Chapter 20 Notes

Chapter 20: Heart and Neck Vessels

POSITION AND SURFACE LANDMARKS

• Cardiovascular System: Composed of the heart (muscular pump) and blood vessels.

• Precordium: Area on the anterior chest overlying the heart and great vessels.

• Great Vessels: Major arteries and veins connected to the heart.

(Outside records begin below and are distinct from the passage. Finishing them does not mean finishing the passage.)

/-- The entry and handle that an access in place uses: the mirror of a home that does not run (R37), for a read. -/
def State.liveEntry (s : State) (asid : Nat) (h : W64) (read : Bool) : Except Nat (BufEntry × W64) :=
  match (if indexOf h % 4096 = 0 then none else s.tableEntry asid (indexOf h)) with
  | none => .error 0x08
  | some e =>
    if !homeDead s e (homeLoc s.conf.lc e (offsetOf h)).home then .ok (e, h)
    else if !(read && e.replica) then .error 0x0D
    else
      let hm := handleAdd e.mirror (offsetOf h)
      match s.tableEntry asid (indexOf hm) with
      | none => .error 0x0D
      | some m => if homeDead s m (homeLoc s.conf.lc m (offsetOf hm)).home then .error 0x0D else .ok (m, hm)

/-- Reading bytes that lie in one granule. -/
def readPiece (who : Requester) (asid : Nat) (h : W64) (n : Nat) (s : State) : Except Stop (List Byte × State) :=
  match s.liveEntry asid h true with
  | .error c => .error (.code c)
  | .ok (e, h) =>
    if offsetOf h + n > e.length then .error (.code 0x06)
    else if !e.rd then .error (.code 0x07)
    else
      let l := homeLoc s.conf.lc e (offsetOf h)
      let key : PageKey := ⟨asid, indexOf h, l.page⟩
      if e.tier = 3 then .error (.peer (peerCore asid e.peer l.home) h n)
      else
        match s.pageOf l.home key with
        | none => .error (.absent l.home key l.pos h)
        | some p =>
          if !p.rd then .error (.right l.home key e p)
          else if s.writesAhead l.home key then .error .busy
          else
            match s.ready who p l.lam n false with
            | .error x => .error x
            | .ok (a, s1) =>
              (s1.readClean who asid e h a n).map (fun (bs, s2) =>
                (heldBytes s2 ⟨l.home, l.home, l.home, e, key, p, l.lam, none⟩ a bs, s2.touch l.home key e p))

/-- Reading bytes granule by granule, from a handle on; the first number is what is left of the pieces. -/
def readPieces (who : Requester) (asid : Nat) (h : W64) (n : Nat) : Nat → List Byte → State → Except Stop (List Byte × State)
  | 0, acc, s => .ok (acc, s)
  | k + 1, acc, s =>
    if n ≤ acc.length then .ok (acc, s)
    else
      let h1 := handleAdd h acc.length
      match readPiece who asid h1 (min (n - acc.length) (512 - offsetOf h1 % 512)) s with
      | .ok (bs, s1) => readPieces who asid h n k (acc ++ bs) s1
      | .error x => .error x

/-- Reading `n` bytes of a buffer in place. -/
def State.readBuf (s : State) (who : Requester) (asid : Nat) (h : W64) (n : Nat) : Except Stop (List Byte × State) :=
  readPieces who asid h n (n / 512 + 2) [] s

/-- A write made in place joins the write-hold queue of a page whose WB is set (R304); it is complete when it drains. -/
def holdInPlace (who : Requester) (home : Nat) (key : PageKey) (h : W64) (bs : List Byte) (s : State) : Except Stop State :=
  let q := s.port home
  if q.wbQ.length ≥ 64 then .error .busy
  else
    let r : Request := { Request.blank with who := who, asid := key.asid, handle := h, size := bs.length, kind := .write, data := bs, wid := s.nextId }
    .ok { s.putPort { q with wbQ := q.wbQ ++ [(key, home, r)] } with nextId := s.nextId + 1, owed := s.owed ++ [(who, .held home s.nextId)] }

/-- Writing bytes that lie in one granule (R92, R304): it waits behind the writes of the page that its home holds. -/
def writePiece (who : Requester) (asid : Nat) (h : W64) (bs : List Byte) (s : State) : Except Stop State :=
  match s.liveEntry asid h false with
  | .error c => .error (.code c)
  | .ok (e, h) =>
    if offsetOf h + bs.length > e.length then .error (.code 0x06)
    else if !e.wr then .error (.code 0x07)
    else
      let l := homeLoc s.conf.lc e (offsetOf h)
      let key : PageKey := ⟨asid, indexOf h, l.page⟩
      if e.tier = 3 then .error (.peer (peerCore asid e.peer l.home) h bs.length)
      else
        match s.pageOf l.home key with
        | none => .error (.absent l.home key l.pos h)
        | some p =>
          let q := s.port l.home
          if !p.wr then .error (.right l.home key e p)
          else if s.writesAhead l.home key then .error .busy
          else if p.wb || q.wbQ.any (fun x => x.1 == key) then holdInPlace who l.home key h bs s
          else
            match s.ready who p l.lam bs.length true with
            | .error x => .error x
            | .ok (a, s1) =>
              let till := s1.returnedTime ⟨l.home, l.home, l.home, e, key, p, l.lam, none⟩ { Request.blank with asid := asid, handle := h }
              .ok ((((s1.writeMem a bs).afterWrite l.home (p.byteAt l.lam) a bs.length).touch l.home key e p).owe who l.home (till.getD 0))

def writePieces (who : Requester) (asid : Nat) (h : W64) : Nat → List Byte → State → Except Stop State
  | 0, _, s => .ok s
  | k + 1, bs, s =>
    if bs.isEmpty then .ok s
    else
      let m := 512 - offsetOf h % 512
      match writePiece who asid h (bs.take m) s with
      | .ok s1 => writePieces who asid (handleAdd h m) k (bs.drop m) s1
      | .error x => .error x

/-- Writing bytes of a buffer in place; nothing is written where a piece fails. -/
def State.writeBuf (s : State) (who : Requester) (asid : Nat) (h : W64) (bs : List Byte) : Except Stop State :=
  writePieces who asid h (bs.length / 512 + 2) bs s

end Sys2Proof.Machine
end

• Location of Heart and Great Vessels: Situated between the lungs in the mediastinum (middle third of the thoracic cage).

• Heart Structure:

  • Extends from the 2nd to the 5th intercostal space and from the right border of the sternum to the left midclavicular line.

  • Anterior rotation with the right side forward and the left side posterior.

  • Right Ventricle: Located behind the sternum; forms most of the anterior cardiac surface.

  • Left Ventricle: Lies behind the right ventricle; forms the apex and slender area of the left border.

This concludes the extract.